Il distingue 3 phases:

> 1er mois: Pleurs
> 2ème mois: gémissements plaintifs, cassure de la courbe de poids, arrêt du
développement psychomoteur.
> 3ème mois: refus de contact, enfant couché sur le ventre, diminution du sommeil,
maladies somatiques.

Si l’absence de maternage se poursuit au-delà du 3 ème mois, cet état devient irréversible, réalisant le tableau « d’hospitalisme ».

AINSWORTH et la situation étrange (1967)

Mary AINSWORTH crée une situation expérimentale, la « situation étrange » durant laquelle on observe le bébé d’un an dans une pièce, alors que son parent s’en va, puis revient plusieurs fois pendant 20 minutes. Cette expérience, très étudiée depuis, a permis de discerner des « types d’attachement ».

> Attachement anxieux évitant: semble ignorer le départ et le retour du parent
> Attachement anxieux résistant: anxieux au départ, empressé mais en colère au retour du parent
> Attachement sécurisé: le bébé se montre anxieux au départ du parent mais sollicite le parent à son retour et est rapidement calmé par lui.

(un 4ème type, l’Attachement désorganisé, a été décrit par la suite).

Les expériences sur l’attachement nous montrent deux éléments fondamentaux:
> Ce sont les enfants sécurisés qui sont les plus capables d’explorer le monde extérieur dans un va-et-vient entre la pièce et le parent (balance attachement-exploration). Cela montre l’intérêt d’une base affective stable dans la capacité à investir le monde extérieur.
> Le type d’attachement n’est pas une caractéristique propre de l’enfant. Un enfant peut montrer un type d’attachement avec un parent et un autre avec l’autre. C’est donc dans la relation et non dans l’individu seulement que se situe cette « sécurité ».
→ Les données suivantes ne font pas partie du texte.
-- ==== Sys2Proof/Laws/State.lean ====
section
/-! SUPPORT. What each field of the state reads after the plain updates: storing a register, a shadow copy, a word of host
memory, putting something on a pin, using up a free number. One lemma per field and update, true by unfolding. -/

namespace Sys2Proof.Machine

@[simp] theorem State.setReg_pending (s : State) (p o : Nat) (v : Word) : (s.setReg p o v).pending = s.pending := by rw [State.setReg]
@[simp] theorem State.setReg_inReset (s : State) (p o : Nat) (v : Word) : (s.setReg p o v).inReset = s.inReset := by rw [State.setReg]
@[simp] theorem State.setReg_shadow (s : State) (p o : Nat) (v : Word) : (s.setReg p o v).shadow = s.shadow := by rw [State.setReg]
@[simp] theorem State.setReg_grp (s : State) (p o : Nat) (v : Word) : (s.setReg p o v).grp = s.grp := by rw [State.setReg]
@[simp] theorem State.setReg_goCnt (s : State) (p o : Nat) (v : Word) : (s.setReg p o v).goCnt = s.goCnt := by rw [State.setReg]
@[simp] theorem State.setReg_hostMem (s : State) (p o : Nat) (v : Word) : (s.setReg p o v).hostMem = s.hostMem := by rw [State.setReg]
@[simp] theorem State.setReg_hostRead (s : State) (p o : Nat) (v : Word) : (s.setReg p o v).hostRead = s.hostRead := by rw [State.setReg]
@[simp] theorem State.setReg_outbox (s : State) (p o : Nat) (v : Word) : (s.setReg p o v).outbox = s.outbox := by rw [State.setReg]
@[simp] theorem State.setReg_freeCtr (s : State) (p o : Nat) (v : Word) : (s.setReg p o v).freeCtr = s.freeCtr := by rw [State.setReg]
@[simp] theorem State.setReg_msixReq (s : State) (p o : Nat) (v : Word) : (s.setReg p o v).msixReq = s.msixReq := by rw [State.setReg]
@[simp] theorem State.setReg_msixMask (s : State) (p o : Nat) (v : Word) : (s.setReg p o v).msixMask = s.msixMask := by rw [State.setReg]
@[simp] theorem State.setReg_msixPba (s : State) (p o : Nat) (v : Word) : (s.setReg p o v).msixPba = s.msixPba := by rw [State.setReg]
@[simp] theorem State.setReg_msixFuncMask (s : State) (p o : Nat) (v : Word) : (s.setReg p o v).msixFuncMask = s.msixFuncMask := by rw [State.setReg]
@[simp] theorem State.setReg_msixOn (s : State) (p o : Nat) (v : Word) : (s.setReg p o v).msixOn = s.msixOn := by rw [State.setReg]
@[simp] theorem State.setReg_cores (s : State) (p o : Nat) (v : Word) : (s.setReg p o v).cores = s.cores := by rw [State.setReg]
@[simp] theorem State.setReg_measRam (s : State) (p o : Nat) (v : Word) : (s.setReg p o v).measRam = s.measRam := by rw [State.setReg]
@[simp] theorem State.setReg_exch (s : State) (p o : Nat) (v : Word) : (s.setReg p o v).exch = s.exch := by rw [State.setReg]
@[simp] theorem State.setReg_bad (s : State) (p o : Nat) (v : Word) : (s.setReg p o v).bad = s.bad := by rw [State.setReg]
@[simp] theorem State.setReg_tb (s : State) (p o : Nat) (v : Word) : (s.setReg p o v).tb = s.tb := by rw [State.setReg]
@[simp] theorem State.setReg_disc (s : State) (p o : Nat) (v : Word) : (s.setReg p o v).disc = s.disc := by rw [State.setReg]
@[simp] theorem State.setReg_touts (s : State) (p o : Nat) (v : Word) : (s.setReg p o v).touts = s.touts := by rw [State.setReg]
@[simp] theorem State.setReg_pulses (s : State) (p o : Nat) (v : Word) : (s.setReg p o v).pulses = s.pulses := by rw [State.setReg]
@[simp] theorem State.setReg_ppsLast (s : State) (p o : Nat) (v : Word) : (s.setReg p o v).ppsLast = s.ppsLast := by rw [State.setReg]
@[simp] theorem State.setReg_tinArms (s : State) (p o : Nat) (v : Word) : (s.setReg p o v).tinArms = s.tinArms := by rw [State.setReg]
@[simp] theorem State.setReg_tins (s : State) (p o : Nat) (v : Word) : (s.setReg p o v).tins = s.tins := by rw [State.setReg]
@[simp] theorem State.setReg_sol (s : State) (p o : Nat) (v : Word) : (s.setReg p o v).sol = s.sol := by rw [State.setReg]
@[simp] theorem State.setReg_lanes (s : State) (p o : Nat) (v : Word) : (s.setReg p o v).lanes = s.lanes := by rw [State.setReg]
@[simp] theorem State.setReg_chains (s : State) (p o : Nat) (v : Word) : (s.setReg p o v).chains = s.chains := by rw [State.setReg]
@[simp] theorem State.setReg_groups (s : State) (p o : Nat) (v : Word) : (s.setReg p o v).groups = s.groups := by rw [State.setReg]
@[simp] theorem State.setReg_fecs (s : State) (p o : Nat) (v : Word) : (s.setReg p o v).fecs = s.fecs := by rw [State.setReg]
@[simp] theorem State.setReg_rl (s : State) (p o : Nat) (v : Word) : (s.setReg p o v).rl = s.rl := by rw [State.setReg]
@[simp] theorem State.setReg_jobs (s : State) (p o : Nat) (v : Word) : (s.setReg p o v).jobs = s.jobs := by rw [State.setReg]
@[simp] theorem State.setReg_jobSeq (s : State) (p o : Nat) (v : Word) : (s.setReg p o v).jobSeq = s.jobSeq := by rw [State.setReg]
@[simp] theorem State.setReg_nextSnap (s : State) (p o : Nat) (v : Word) : (s.setReg p o v).nextSnap = s.nextSnap := by rw [State.setReg]
@[simp] theorem State.setReg_floorJob (s : State) (p o : Nat) (v : Word) : (s.setReg p o v).floorJob = s.floorJob := by rw [State.setReg]
@[simp] theorem State.setReg_rrPhase (s : State) (p o : Nat) (v : Word) : (s.setReg p o v).rrPhase = s.rrPhase := by rw [State.setReg]
@[simp] theorem State.setReg_cells (s : State) (p o : Nat) (v : Word) : (s.setReg p o v).cells = s.cells := by rw [State.setReg]
@[simp] theorem State.setReg_chans (s : State) (p o : Nat) (v : Word) : (s.setReg p o v).chans = s.chans := by rw [State.setReg]
@[simp] theorem State.setReg_placeHeat (s : State) (p o : Nat) (v : Word) : (s.setReg p o v).placeHeat = s.placeHeat := by rw [State.setReg]
@[simp] theorem State.setReg_subs (s : State) (p o : Nat) (v : Word) : (s.setReg p o v).subs = s.subs := by rw [State.setReg]
@[simp] theorem State.setReg_nav (s : State) (p o : Nat) (v : Word) : (s.setReg p o v).nav = s.nav := by rw [State.setReg]
@[simp] theorem State.setReg_auth (s : State) (p o : Nat) (v : Word) : (s.setReg p o v).auth = s.auth := by rw [State.setReg]
@[simp] theorem State.setReg_eth (s : State) (p o : Nat) (v : Word) : (s.setReg p o v).eth = s.eth := by rw [State.setReg]
@[simp] theorem State.setReg_ptp (s : State) (p o : Nat) (v : Word) : (s.setReg p o v).ptp = s.ptp := by rw [State.setReg]
@[simp] theorem State.setReg_steps (s : State) (p o : Nat) (v : Word) : (s.setReg p o v).steps = s.steps := by rw [State.setReg]
@[simp] theorem State.setReg_uarts (s : State) (p o : Nat) (v : Word) : (s.setReg p o v).uarts = s.uarts := by rw [State.setReg]
@[simp] theorem State.setReg_assay (s : State) (p o : Nat) (v : Word) : (s.setReg p o v).assay = s.assay := by rw [State.setReg]
@[simp] theorem State.setReg_upd (s : State) (p o : Nat) (v : Word) : (s.setReg p o v).upd = s.upd := by rw [State.setReg]
@[simp] theorem State.setReg_boot (s : State) (p o : Nat) (v : Word) : (s.setReg p o v).boot = s.boot := by rw [State.setReg]
@[simp] theorem State.setReg_flash (s : State) (p o : Nat) (v : Word) : (s.setReg p o v).flash = s.flash := by rw [State.setReg]
@[simp] theorem State.setReg_alive (s : State) (p o : Nat) (v : Word) : (s.setReg p o v).alive = s.alive := by rw [State.setReg]
@[simp] theorem State.setReg_fuses (s : State) (p o : Nat) (v : Word) : (s.setReg p o v).fuses = s.fuses := by rw [State.setReg]
@[simp] theorem State.setReg_armAt (s : State) (p o : Nat) (v : Word) : (s.setReg p o v).armAt = s.armAt := by rw [State.setReg]
@[simp] theorem State.setReg_el (s : State) (p o : Nat) (v : Word) : (s.setReg p o v).el = s.el := by rw [State.setReg]
@[simp] theorem State.setReg_heat (s : State) (p o : Nat) (v : Word) : (s.setReg p o v).heat = s.heat := by rw [State.setReg]
@[simp] theorem State.setReg_cmd (s : State) (p o : Nat) (v : Word) : (s.setReg p o v).cmd = s.cmd := by rw [State.setReg]
@[simp] theorem State.setReg_host (s : State) (p o : Nat) (v : Word) : (s.setReg p o v).host = s.host := by rw [State.setReg]
@[simp] theorem State.setReg_fault (s : State) (p o : Nat) (v : Word) : (s.setReg p o v).fault = s.fault := by rw [State.setReg]
@[simp] theorem State.setReg_log (s : State) (p o : Nat) (v : Word) : (s.setReg p o v).log = s.log := by rw [State.setReg]
@[simp] theorem State.setReg_bk (s : State) (p o : Nat) (v : Word) : (s.setReg p o v).bk = s.bk := by rw [State.setReg]
@[simp] theorem State.setReg_io33 (s : State) (p o : Nat) (v : Word) : (s.setReg p o v).io33 = s.io33 := by rw [State.setReg]
@[simp] theorem State.setReg_snaps (s : State) (p o : Nat) (v : Word) : (s.setReg p o v).snaps = s.snaps := by rw [State.setReg]
@[simp] theorem State.setReg_snapMem (s : State) (p o : Nat) (v : Word) : (s.setReg p o v).snapMem = s.snapMem := by rw [State.setReg]
@[simp] theorem State.setReg_work (s : State) (p o : Nat) (v : Word) : (s.setReg p o v).work = s.work := by rw [State.setReg]
@[simp] theorem State.setReg_lateFrames (s : State) (p o : Nat) (v : Word) : (s.setReg p o v).lateFrames = s.lateFrames := by rw [State.setReg]
@[simp] theorem State.setReg_lateUnits (s : State) (p o : Nat) (v : Word) : (s.setReg p o v).lateUnits = s.lateUnits := by rw [State.setReg]
@[simp] theorem State.setReg_por (s : State) (p o : Nat) (v : Word) : (s.setReg p o v).por = s.por := by rw [State.setReg]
À ce propos, BOWLBY, étudiant la phobie scolaire (enfant qui refuse de se séparer du parent pour aller à l’école) distinguait 4 situations
> Enfant qui sécurise le parent
> Enfant qui a peur pour le parent
> Enfant qui a peur pour lui-même
> Parent qui a peur pour l’enfant

(De nombreuses situations sont à mi-chemin entre ces 4 possibilités.)

Autrement dit, la capacité de l’enfant à se séparer de façon supportable se construit en partie sur la façon dont les parents, eux-mêmes, supportent la séparation. Or cela est lié aux expériences précoces des parents, en tant qu’enfants (Voir à ce propos l’annexe sur la théorie de Mélanie KLEIN et l’élaboration de la position dépressive).